Farsa libia
La decisión de un tribunal de apelación libio de volver a condenar a muerte a cinco enfermeras búlgaras y un médico palestino, acusados de infectar deliberadamente el virus del sida a varios centenares de niños en un hospital de Bengasi hace ocho años, es un nuevo insulto a la inteligencia. Así lo refleja la instantánea condena internacional ante la remota posibilidad de que Trípoli se atreva a mandar a los seis profesionales sanitarios frente a un pelotón de ejecución.
La contumacia judicial, tras siete meses de revisión de la causa, ignora la abrumadora evidencia científica presentada ante el tribunal. Los testimonios de máximos expertos en sida concluyen que la infección de los casi 500 niños fue anterior a la presencia en el hospital pediátrico de los seis condenados, que llevan casi ocho años encarcelados, y con toda probabilidad se debió a las pésimas prácticas higiénicas del centro. La teoría del compló foráneo contra Libia para utilizar a sus niños como cobayas puede tener predicamento en un país sometido durante décadas a un intensivo lavado de cerebro -la sentencia ha sido acogida con júbilo popular-, pero no resiste el mínimo análisis.
Muammar el Gaddafi asombró al mundo hace tres años abjurando de su pasado patrocinio del terrorismo y anunciando su voluntad de rehabilitarse. Los pasos más llamativos fueron la renuncia a sus arsenales químicos y las indemnizaciones millonarias pagadas a las víctimas del atentado ejecutado por sus servicios secretos al hacer estallar un avión de pasajeros sobre Escocia. Al dictador libio le ha ido muy bien. Ha recuperado el diálogo con EE UU y han vuelto las inversiones masivas al petróleo y el gas del país norteafricano. El cumplimiento de las sentencias arruinaría irremisiblemente esa aproximación a Occidente tan trabajada.
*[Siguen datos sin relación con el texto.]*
-- ==== Sys2Proof/Laws/Issue.lean ====
section
/-! SUPPORT. The issue of a word: a word that passes its checks does what its body says, and what each end of a word
changes. -/

namespace Sys2Proof.Machine

theorem checked_passes {sp : WSpec} {k : IC} {s : State} (h : Passes sp k s) (body : IC → State → Eff) :
    checked sp k (wordOps sp k) s body = body k s := by
  have hb := h.bounds
  have hf := h.full
  have hc := h.clean
  have hu := h.offered.fields
  unfold checked
  have h1 : (sp.last && decide (k.x.idx + sp.u.words < hdrCount k.x.hdrW)) = false := by
    cases hl : sp.last
    · rfl
    · have := h.last hl
      simp only [Bool.true_and, decide_eq_false_iff_not]; omega
  have h2 : (sp.hOnly && !k.b.handler) = false := by
    cases hl : sp.hOnly
    · rfl
    · simp [h.handler hl]
  have h3 : (!sp.lanes && !guardWave k.w k.x.mask k.u.g) = false := by
    rw [hu]; rcases h.guard with g | g <;> simp [g]
  simp only [h1, h.ok, h2, h3, Bool.not_true, hb]
  simp only [hf, hc, Bool.false_eq_true, if_false]

/-- A word that passes its checks does what its body says. -/
theorem issueWord_passes {sp : WSpec} {k : IC} {s : State} (h : Passes sp k s) (body : IC → State → Eff) :
    issueWord sp body s = .next (settle sp k (wordOps sp k) (body k s)) := by
  have o := h.offered
  obtain ⟨wid, slotB, w, x, b, core, live, u⟩ := k
  have hx : x = slotOf w slotB := o.slot
  have hcore : core = b.core := o.core
  have hu : u = sp.u := o.fields
  have hl : live = liveLanes sp.lanes w x.mask sp.u.g := o.live
  subst hx hcore hu hl
  have hc := o.cur
  have hw := o.wave
  have hb := o.block
  have hr := o.runs
  have hs := o.slotRuns
  have hi := o.inClause
  have hd := o.noDefer
  simp only at hc hw hb hr hs hi hd
  have hck := checked_passes h body
  unfold issueWord
  simp only [hc, hw, hb, hr, hs, hi, hd, Bool.not_true, Bool.or_self, Bool.false_eq_true, if_false]
  unfold wordOps at *
  rw [hck]

/-- A word that passes its checks and completes. -/
theorem issueWord_done {sp : WSpec} {k : IC} {s s' : State} {body : IC → State → Eff} (h : Passes sp k s)
    (hb : body k s = .done s') : issueWord sp body s = .next (completes sp k s') := by
  rw [issueWord_passes h, hb]; rfl

theorem issueWord_jump {sp : WSpec} {k : IC} {s s' : State} {pc : Nat} {body : IC → State → Eff} (h : Passes sp k s)
    (hb : body k s = .jump s' pc) : issueWord sp body s = .next (jumpsTo sp k s' pc) := by
  rw [issueWord_passes h, hb]; rfl

theorem issueWord_set {sp : WSpec} {k : IC} {s s' : State} {body : IC → State → Eff} (h : Passes sp k s)
    (hb : body k s = .set s') : issueWord sp body s = .next (setsSlot sp k s') := by
  rw [issueWord_passes h, hb]; rfl

theorem issueWord_yields {sp : WSpec} {k : IC} {s s' : State} {body : IC → State → Eff} (h : Passes sp k s)
    (hb : body k s = .yields s') : issueWord sp body s = .next (completesYielding sp k s') := by
  rw [issueWord_passes h, hb]; rfl

theorem issueWord_trap {sp : WSpec} {k : IC} {s s' : State} {t : TrapInfo} {body : IC → State → Eff} (h : Passes sp k s)
    (hb : body k s = .trap s' t) : issueWord sp body s = .next (trapsWith sp k s' t) := by
  rw [issueWord_passes h, hb]; rfl

theorem issueWord_wait {sp : WSpec} {k : IC} {s s' : State} {body : IC → State → Eff} (h : Passes sp k s)
    (hb : body k s = .wait s') : issueWord sp body s = .next (waitsAt sp k s') := by
  rw [issueWord_passes h, hb]; rfl

/-! What completing a word changes. -/

theorem ctxOf_modCtx (s : State) (c d : Nat) (f : Ctx → Ctx) :
    ctxOf (modCtx s c f) d = if d = c then f (ctxOf s c) else ctxOf s d := tgetD_tset _ _ _ _ _
theorem coreOf_modCore (s : State) (c d : Nat) (f : Core → Core) :
    coreOf (modCore s c f) d = if d = c then f (coreOf s c) else coreOf s d := tgetD_tset _ _ _ _ _
theorem ropeOf_modRope (s : State) (c d : Nat) (f : Rope → Rope) :
    ropeOf (modRope s c f) d = if d = c then f (ropeOf s c) else ropeOf s d := tgetD_tset _ _ _ _ _

theorem SameMachine.refl (s : State) : SameMachine s s := by constructor <;> first | rfl | exact Nat.le_refl _
theorem SameMachine.trans {a b c : State} (h : SameMachine a b) (g : SameMachine b c) : SameMachine a c := by
  constructor
  · rw [g.now, h.now]
  · rw [g.skew, h.skew]
  · exact Nat.le_trans h.readMax g.readMax
  · rw [g.dev, h.dev]
  · rw [g.mem, h.mem]
  · rw [g.poison, h.poison]
  · rw [g.lease, h.lease]
  · rw [g.l1, h.l1]
  · rw [g.icache, h.icache]
  · rw [g.fetches, h.fetches]
  · rw [g.walks, h.walks]
  · rw [g.hw, h.hw]
  · rw [g.ops, h.ops]
  · rw [g.slices, h.slices]
  · rw [g.peerMons, h.peerMons]
  · rw [g.eps, h.eps]
  · rw [g.launches, h.launches]
  · rw [g.groups, h.groups]
  · rw [g.blocks, h.blocks]
  · rw [g.offers, h.offers]
  · rw [g.away, h.away]
  · rw [g.irqs, h.irqs]
  · rw [g.irqSent, h.irqSent]
  · rw [g.agenda, h.agenda]
  · rw [g.fresh, h.fresh]
  · rw [g.nextId, h.nextId]
  · rw [g.hostData, h.hostData]

theorem SameUnits.refl (s : State) : SameUnits s s := ⟨fun _ => rfl, fun _ => rfl, fun _ => rfl⟩
theorem SameUnits.trans {a b c : State} (h : SameUnits a b) (g : SameUnits b c) : SameUnits a c :=
  ⟨fun i => (g.ctxs i).trans (h.ctxs i), fun i => (g.cores i).trans (h.cores i), fun i => (g.ropes i).trans (h.ropes i)⟩

theorem same_of_waves {s t : State} (m : SameMachine s t) (hc : t.ctxs = s.ctxs) (hk : t.cores = s.cores)
    (hr : t.ropes = s.ropes) : SameMachine s t ∧ SameUnits s t :=
  ⟨m, fun c => by simp only [ctxOf, hc], fun c => by simp only [coreOf, hk], fun c => by simp only [ropeOf, hr]⟩

theorem machine_modWave (s : State) (i : Nat) (f : Wave → Wave) : SameMachine s (modWave s i f) := by constructor <;> first | rfl | exact Nat.le_refl _
theorem machine_setWave (s : State) (i : Nat) (w : Wave) : SameMachine s (setWave s i w) := by constructor <;> first | rfl | exact Nat.le_refl _
theorem machine_modCtx (s : State) (i : Nat) (f : Ctx → Ctx) : SameMachine s (modCtx s i f) := by constructor <;> first | rfl | exact Nat.le_refl _
theorem machine_modCore (s : State) (i : Nat) (f : Core → Core) : SameMachine s (modCore s i f) := by constructor <;> first | rfl | exact Nat.le_refl _
theorem machine_modRope (s : State) (i : Nat) (f : Rope → Rope) : SameMachine s (modRope s i f) := by constructor <;> first | rfl | exact Nat.le_refl _

theorem units_modWave (s : State) (i : Nat) (f : Wave → Wave) : SameUnits s (modWave s i f) :=
  ⟨fun _ => rfl, fun _ => rfl, fun _ => rfl⟩
theorem units_setWave (s : State) (i : Nat) (w : Wave) : SameUnits s (setWave s i w) :=
  ⟨fun _ => rfl, fun _ => rfl, fun _ => rfl⟩
theorem units_modCtx (s : State) (i : Nat) (f : Ctx → Ctx)
    (h : ∀ c, { f c with dlStart := none, spillkib := 0, spillRem := 0 } = { c with dlStart := none, spillkib := 0, spillRem := 0 }) : SameUnits s (modCtx s i f) :=
  ⟨fun c => by rw [ctxOf_modCtx]; split <;> simp_all, fun _ => rfl, fun _ => rfl⟩
theorem units_modCore (s : State) (i : Nat) (f : Core → Core)
    (h : ∀ c, { f c with yields := [], dbg := {} } = { c with yields := [], dbg := {} }) : SameUnits s (modCore s i f) :=
  ⟨fun _ => rfl, fun c => by rw [coreOf_modCore]; split <;> simp_all, fun _ => rfl⟩
theorem units_modRope (s : State) (i : Nat) (f : Rope → Rope)
    (h : ∀ c, { f c with deficit := 0 } = { c with deficit := 0 }) : SameUnits s (modRope s i f) :=
  ⟨fun _ => rfl, fun _ => rfl, fun c => by rw [ropeOf_modRope]; split <;> simp_all⟩

theorem issued_eq (s : State) (wid core : Nat) (w : Wave) (h : tget s.waves wid = some w) :
    issued s wid core = modRope (modCore (modCtx (setWave s wid { w with readyAt := s.now, a := unstick w.a, b := unstick w.b })
      w.ctx (fun c => { c with dlStart := none })) core (fun c => { c with yields := [] })) (ropeOfCore core)
      (fun r => { r with deficit := r.deficit + Config.energyCost 0 }) := by
  simp only [issued, h, spend]

theorem issued_same (s : State) (wid core : Nat) : SameMachine s (issued s wid core) ∧ SameUnits s (issued s wid core) := by
  cases h : tget s.waves wid with
  | none => simp only [issued, h]; exact ⟨.refl _, .refl _⟩
  | some w =>
    rw [issued_eq s wid core w h]
    constructor
    · refine SameMachine.trans ?_ (machine_modRope _ _ _)
      refine SameMachine.trans ?_ (machine_modCore _ _ _)
      exact SameMachine.trans (machine_setWave _ _ _) (machine_modCtx _ _ _)
    · refine SameUnits.trans ?_ (units_modRope _ _ _ (fun _ => rfl))
      refine SameUnits.trans ?_ (units_modCore _ _ _ (fun _ => rfl))
      exact SameUnits.trans (units_setWave _ _ _) (units_modCtx _ _ _ (fun _ => rfl))

theorem issued_wave (s : State) (wid core : Nat) (w : Wave) (h : tget s.waves wid = some w) :
    tget (issued s wid core).waves wid = some { w with readyAt := s.now, a := unstick w.a, b := unstick w.b } := by
  rw [issued_eq s wid core w h]; simp [setWave]

theorem issued_other (s : State) (wid core i : Nat) (h : i ≠ wid) : tget (issued s wid core).waves i = tget s.waves i := by
  cases hw : tget s.waves wid with
  | none => simp only [issued, hw]
  | some w => rw [issued_eq s wid core w hw]; simp [setWave, tget_tput_ne _ _ h]

theorem yieldIf_same (s : State) (core wid : Nat) (y : Bool) :
    SameMachine s (yieldIf s core wid y) ∧ SameUnits s (yieldIf s core wid y) ∧ (yieldIf s core wid y).waves = s.waves := by
  unfold yieldIf; split
  · exact ⟨machine_modCore .., units_modCore _ _ _ (fun _ => rfl), rfl⟩
  · exact ⟨.refl _, .refl _, rfl⟩

/-- What the halt after a step and the sample of a word may touch: marks of the wave itself. -/
structure Marked (s t : State) (wid : Nat) : Prop where
  machine : SameMachine s t
  units : SameUnits s t
  others : ∀ i, i ≠ wid → tget t.waves i = tget s.waves i
  wave : ∀ w, tget s.waves wid = some w → ∃ w', tget t.waves wid = some w' ∧
    w' = { w with halted := w'.halted, stepping := w'.stepping, tag := w'.tag, level := w'.level, tmin := w'.tmin }

theorem Marked.refl (s : State) (wid : Nat) : Marked s s wid := ⟨.refl _, .refl _, fun _ _ => rfl, fun w h => ⟨w, h, rfl⟩⟩

theorem Marked.trans {a b c : State} {wid : Nat} (h : Marked a b wid) (g : Marked b c wid) : Marked a c wid := by
  refine ⟨h.machine.trans g.machine, h.units.trans g.units, fun i hi => (g.others i hi).trans (h.others i hi), ?_⟩
  intro w hw
  obtain ⟨w1, h1, e1⟩ := h.wave w hw
  obtain ⟨w2, h2, e2⟩ := g.wave w1 h1
  refine ⟨w2, h2, ?_⟩
  rw [e2, e1]

theorem stepHalt_marked (s : State) (wid core : Nat) (slotB : Bool) : Marked s (stepHalt s wid core slotB) wid := by
  unfold stepHalt
  cases h : tget s.waves wid with
  | none => exact .refl _ _
  | some w =>
    dsimp only
    split
    · refine ⟨(machine_setWave ..).trans (machine_modCore ..),
        (units_setWave ..).trans (units_modCore _ _ _ (fun _ => rfl)), ?_, ?_⟩
      · intro i hi; simp [setWave, tget_tput_ne _ _ hi]
      · intro v hv
        rw [h] at hv; cases hv
        exact ⟨{ w with halted := true, stepping := 0 }, by simp only [modCore_waves, setWave, tget_tput_self], rfl⟩
    · exact .refl _ _

theorem machine_picks (s : State) (p : List Pick) : SameMachine s { s with picks := p } := by constructor <;> first | rfl | exact Nat.le_refl _
theorem units_picks (s : State) (p : List Pick) : SameUnits s { s with picks := p } :=
  ⟨fun _ => rfl, fun _ => rfl, fun _ => rfl⟩

/-- A read of the counter raises its wave's floor and the greatest value read. -/
theorem machine_sawTime (s : State) (wid v : Nat) : SameMachine s (sawTime s wid v) := by
  constructor <;> first | rfl | exact Nat.le_max_left _ _
theorem units_sawTime (s : State) (wid v : Nat) : SameUnits s (sawTime s wid v) := ⟨fun _ => rfl, fun _ => rfl, fun _ => rfl⟩
theorem sawTime_marked (s : State) (wid v : Nat) : Marked s (sawTime s wid v) wid :=
  ⟨machine_sawTime .., units_sawTime .., fun i hi => by simp [sawTime, modWave, tget_tmod_ne _ _ hi], fun w hw =>
    ⟨{ w with tmin := max w.tmin v }, by simp [sawTime, modWave, tget_tmod_self, hw], rfl⟩⟩

theorem levelReset_marked (s : State) (wid : Nat) :
    Marked s (if (((tget s.waves wid).elim 0 fun x => x.level) == 0) = true then s else modWave s wid fun w => { w with level := 0 }) wid := by
  split
  · exact .refl _ _
  · refine ⟨machine_modWave .., units_modWave .., fun i hi => by simp [modWave, tget_tmod_ne _ _ hi], fun v hv => ?_⟩
    exact ⟨{ v with level := 0 }, by simp [modWave, tget_tmod_self, hv], rfl⟩

/-- Counted spill traffic is not seen by an ended word's frame. -/
theorem countSpillBytes_marked (s : State) (c n wid : Nat) : Marked s (countSpillBytes s c n) wid := by
  unfold countSpillBytes
  split
  · exact .refl _ _
  · exact ⟨machine_modCtx .., units_modCtx _ _ _ (fun _ => rfl), fun _ _ => rfl, fun w h => ⟨w, h, rfl⟩⟩

theorem sampleHook_marked (s : State) (wid core : Nat) (w : Wave) (b : Block) (slotB t c : Bool) (off addr : Nat) :
    Marked s (sampleHook s wid core w b slotB t c off addr) wid := by
  unfold sampleHook
  dsimp only
  refine (levelReset_marked s wid).trans ?_
  generalize (if (((tget s.waves wid).elim 0 fun x => x.level) == 0) = true then s else modWave s wid fun w => { w with level := 0 }) = s
  split
  · exact .refl _ _
  · refine (sawTime_marked s wid _).trans ⟨(machine_picks ..).trans (machine_modWave ..), (units_picks ..).trans (units_modWave ..), ?_, ?_⟩
    · intro i hi; simp [modWave, tget_tmod_ne _ _ hi]
    · intro v hv
      refine ⟨if c then { v with tag := none } else v, by simp [modWave, tget_tmod_self, hv], ?_⟩
      split <;> rfl

theorem hooks_marked (t : State) (k : IC) (n : Nat) (trapped y : Bool) (off addr : Nat) :
    Marked t (sampleHook (stepHalt (if false = true then t else countSpillBytes t k.w.ctx n) k.wid k.core k.slotB)
      k.wid k.core k.w k.b k.slotB trapped y off addr) k.wid :=
  (countSpillBytes_marked t k.w.ctx n k.wid).trans ((stepHalt_marked _ k.wid k.core k.slotB).trans (sampleHook_marked ..))

theorem advance_same (s : State) (wid : Nat) (slotB : Bool) (n : Nat) :
    SameMachine s (advance s wid slotB n) ∧ SameUnits s (advance s wid slotB n) :=
  ⟨machine_modWave .., units_modWave ..⟩

theorem advance_wave (s : State) (wid : Nat) (slotB : Bool) (n : Nat) (w : Wave) (h : tget s.waves wid = some w) :
    tget (advance s wid slotB n).waves wid = some (setSlot w slotB (passed (slotOf w slotB) n)) := by
  simp only [advance, modWave, tget_tmod_self, h, Option.map_some, passed]
  cases hb : (slotOf w slotB).back with
  | nil => simp only [List.isEmpty_nil, ne_eq, not_true_eq_false, if_false, Bool.not_true, Bool.false_eq_true]; split <;> rfl
  | cons a r => simp

theorem advance_other (s : State) (wid : Nat) (slotB : Bool) (n i : Nat) (h : i ≠ wid) :
    tget (advance s wid slotB n).waves i = tget s.waves i := by
  simp [advance, modWave, tget_tmod_ne _ _ h]
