/-- A bit of a word as a number is that bit of the word. -/
theorem bit_toNat {w : Nat} (v : BitVec w) (i : Nat) : bit v.toNat i = v.getLsbD i := by
  rw [← BitVec.testBit_toNat, Nat.testBit_eq_decide_div_mod_eq, bit, Nat.shiftRight_eq_div_pow]
  rfl

/-! Who reaches the record (R349). -/

theorem fnCtxWrite_owner {s : State} {fn c : Nat} (hc : c < Config.contexts) (ha : s.dev.answering = true)
    (hb : s.dev.bootOk = true) (ho : ownerFn s c = fn) (n v : Nat) : fnCtxWrite s fn c n v = ctxWrite s c n v := by
  simp [fnCtxWrite, isOwner, hc, ha, hb, ho]

theorem fnCtxWrite_other {s : State} {fn c : Nat} (ho : ownerFn s c ≠ fn) (n v : Nat) : fnCtxWrite s fn c n v = s := by
  simp [fnCtxWrite, isOwner, ho]

/-! A write of word 0 (R350, R360). -/

theorem ctxWrite_word0 {s : State} {c : Nat} (hx : (ctxOf s c).st ≠ 2) (v : Nat) : ctxWrite s c 0 v = writeWord0 s c v := by
  simp [ctxWrite, hx]

/-- A grant or a revocation of the debug right touches no record and no memory. -/
theorem debugRight_frame (grant revoke : Bool) (s : State) (c : Nat) :
    let t := if grant then dbgGrant s c else if revoke then dbgRevoke s c else s
    t.mem = s.mem ∧ t.ctxs = s.ctxs := by
  cases grant <;> cases revoke <;> exact ⟨rfl, rfl⟩

/-- A free context that EN enables takes its Reset column and the fields of the word. -/
theorem writeWord0_enables {s : State} {c v : Nat} (hx : (ctxOf s c).st = 0) (he : bit v 0 = true) (hf : bit v 1 = false) :
    (writeWord0 s c v).mem = s.mem ∧
      ctxOf (writeWord0 s c v) c = { word0 (ctxReset (word0 (ctxOf s c) v) 1) v with en := true } := by
  simp only [writeWord0, hx, he, hf, beq_self_eq_true, if_true, Bool.false_eq_true, if_false]
  obtain ⟨hmem, hctxs⟩ := debugRight_frame (!(ctxOf s c).dbg && bit v 6) ((ctxOf s c).dbg && !bit v 6)
    (modCtx s c (fun x => word0 x v)) c
  refine ⟨hmem, ?_⟩
  rw [ctxOf_modCtx, if_pos rfl, ctxOf, hctxs, ← ctxOf, ctxOf_modCtx, if_pos rfl]

section
variable {s : State} {c v : Nat} (hx : (ctxOf s c).st = 1)
include hx

theorem writeWord0_tearsDown (hd : bit v 6 = (ctxOf s c).dbg) (he : bit v 0 = false) :
    writeWord0 s c v = ctxStop (modCtx s c (fun x => word0 x v)) c true := by
  simp [writeWord0, hx, hd, he]

theorem writeWord0_resets (hd : bit v 6 = (ctxOf s c).dbg) (he : bit v 0 = true) (hf : bit v 1 = true) :
    writeWord0 s c v = ctxStop (modCtx s c (fun x => word0 x v)) c false := by
  simp [writeWord0, hx, hd, he, hf]

theorem writeWord0_grants (hr : (ctxOf s c).dbg = false) (hd : bit v 6 = true) (he : bit v 0 = true) (hf : bit v 1 = false) :
    writeWord0 s c v = dbgGrant (modCtx s c (fun x => word0 x v)) c := by
  simp [writeWord0, hx, hr, hd, he, hf]

theorem writeWord0_revokes (hr : (ctxOf s c).dbg = true) (hd : bit v 6 = false) (he : bit v 0 = true) (hf : bit v 1 = false) :
    writeWord0 s c v = dbgRevoke (modCtx s c (fun x => word0 x v)) c := by
  simp [writeWord0, hx, hr, hd, he, hf]

/-! Writes of words 18 and 19 (R318, R356). -/

theorem ctxWrite_preempts : ctxWrite s c 19 1 = { s with blocks := s.blocks.map (fun e =>
    if e.2.ctx = c ∧ e.2.handler = false ∧ e.2.res = .resident then (e.1, { e.2 with preMark := true }) else e) } := by
  simp [ctxWrite, hx, preemptCtx, bit, and_assoc]

theorem ctxWrite_answers {tag : Nat} (ht : tag < 4096) :
    ctxWrite s c 18 (tag % 4096 * 65536 + 1) = answerPage s c tag true ∧
      ctxWrite s c 18 (tag % 4096 * 65536 + 2) = answerPage s c tag false := by
  have answer (a : Nat) (ha : a < 4) : bits (tag % 4096 * 65536 + a) 1 0 = a := by
    simp only [bits, Nat.shiftRight_zero]
    omega
  have named (a : Nat) (ha : a < 4) : bits (tag % 4096 * 65536 + a) 27 16 = tag := by
    simp only [bits, Nat.shiftRight_eq_div_pow]
    omega
  constructor <;> simp [ctxWrite, hx, answer, named]

end
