/-- The MODE operands 1 to 3 select a mode (R84). -/
theorem exists_ofField {m : Nat} (h₁ : 1 ≤ m) (h₃ : m ≤ 3) : ∃ md, Mode.ofField m = some md := by
  interval_cases m <;> exact ⟨_, rfl⟩

/-- Settles O22: each command ends in `State.accept`, which clears `LAST_ERR`, so `exec_completes` applies. -/
theorem commandsWithoutACauseAreAccepted : Obligations.CommandsWithoutACauseAreAccepted := by
  intro s md dir
  refine ⟨fun m hs h₁ h₃ => ?_, fun pcm hlc hdir => ?_, fun octet hlc hdir hfits => ?_, fun hlc => ?_, ?_⟩
  · obtain ⟨md', hm⟩ := exists_ofField h₁ h₃
    exact exec_completes (i := .openStream m) (execOpen_ok hs hm) rfl
  · cases hphase : s.dsp.analysis.phase with
    | false => exact exec_completes (i := .enc pcm) (execEnc_none hlc hdir hphase pcm) rfl
    | true => exact exec_completes (i := .enc pcm) (execEnc_octet hlc hdir hphase pcm) rfl
  · have hpad : (unpack octet md).pad = 0 := congrArg Unpacked.pad (unpack_of_lt hfits)
    exact exec_completes (i := .dec octet) (execDec_ok hlc hdir hpad) rfl
  · exact exec_completes (i := .close) (execClose_ok hlc) rfl
  · exact exec_completes (i := .status) rfl rfl

/-! ## The first tick of a stream -/

/-- A register full of `c` stays as it is when `c` is pushed. -/
theorem ShiftReg.push_const (n : Nat) (c : Int) : (ShiftReg.const n c).push c = ShiftReg.const n c := by
  apply ShiftReg.ext_taps
  simp [ShiftReg.push, ShiftReg.const, ← List.replicate_succ, List.take_replicate]

/-- The analysis filter answers silence with silence (R211). -/
theorem analysisOut_silence : analysisOut (ShiftReg.const 24 0) = (0, 0) := by decide

/-- Two samples to a stream at phase 0 are one tick: `NONE`, then the octet of the register with both pushed. The octet
depends on the bands alone, so it is that of the DSP state before the pair (R231, R294). -/
theorem exec_enc_pair {s : State} {md : Mode} {dir : Option Direction} (hlc : s.lc = .streaming md dir)
    (hdir : dir ≠ some .decode) (hphase : s.dsp.analysis.phase = false) (a b : Int) :
    ∃ t u, exec (.enc a) s = .next t ∧ exec (.enc b) t = .next u ∧
      u.port.responses = s.port.responses ++
        [respNone, respOctet (encodeTick md (analysisOut ((s.dsp.analysis.x.push a).push b)) s.dsp).1] := by
  obtain ⟨t, ht, htlc, htdsp, htresp⟩ : ∃ t, exec (.enc a) s = .next t ∧ t.lc = .streaming md (some .encode) ∧
      t.dsp = { s.dsp with analysis := { x := s.dsp.analysis.x.push a, phase := true } } ∧
      t.port.responses = s.port.responses ++ [respNone] := ⟨_, execEnc_none hlc hdir hphase a, rfl, rfl, rfl⟩
  refine ⟨t, _, ht, execEnc_octet htlc nofun (congrArg (·.analysis.phase) htdsp) b, ?_⟩
  rw [State.accept_responses, htresp, htdsp, List.append_assoc]
  rfl

/-- The first tick of silence in Mode1: the low code 58 and the high code 3 (R231). -/
theorem encodeTick_mode1_streamStart : (encodeTick .mode1 (0, 0) Dsp.streamStart).1 = 0xFA := by decide

/-- The first tick of a Mode1 decoder on the octet of silence (R233). -/
theorem decodeTick_mode1_streamStart :
    (decodeTick .mode1 (unpack 0xFA .mode1).il (unpack 0xFA .mode1).ih Dsp.streamStart).1 = (0, -1) := by decide

/-- Settles O49: two samples of 0 leave the fresh register as it is, so they are one tick of the pair (0, 0). -/
theorem firstTicksOfAModeOneStream : Obligations.FirstTicksOfAModeOneStream := by
  intro s hlc hdsp
  refine ⟨?_, _, execDec_ok (octet := 0xFA) hlc nofun (by decide), ?_⟩
  · obtain ⟨t, u, ht, hu, hresp⟩ := exec_enc_pair hlc nofun (congrArg (·.analysis.phase) hdsp) 0 0
    have hregister : (s.dsp.analysis.x.push 0).push 0 = ShiftReg.const 24 0 := by
      rw [hdsp, Dsp.streamStart, ShiftReg.push_const, ShiftReg.push_const]
    rw [hregister, analysisOut_silence, hdsp, encodeTick_mode1_streamStart] at hresp
    exact ⟨t, u, ht, hu, hresp⟩
  · rw [State.accept_responses, hdsp, decodeTick_mode1_streamStart]
    rfl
La exigencia de justicia de los padres de los niños, de los que medio centenar han muerto ya, debe ser satisfecha. Y garantizado el mejor tratamiento posible para los que viven con la terrible incertidumbre. Pero no por los procedimientos de explotar la xenofobia o exigir a Sofia, como ha hecho Trípoli, indemnizaciones astronómicas que, además de inasumibles, equivaldrían a una impensable asunción de culpabilidad por Bulgaria. Lo que cabe esperar de esta sórdida farsa es un desenlace civilizado que aúne la reparación hacia las víctimas y el fin de los casi ocho años de pesadilla para los acusados. Gaddafi, sin cuyo conocimiento no se mueve un papel en Libia, puede y debe hacerlo.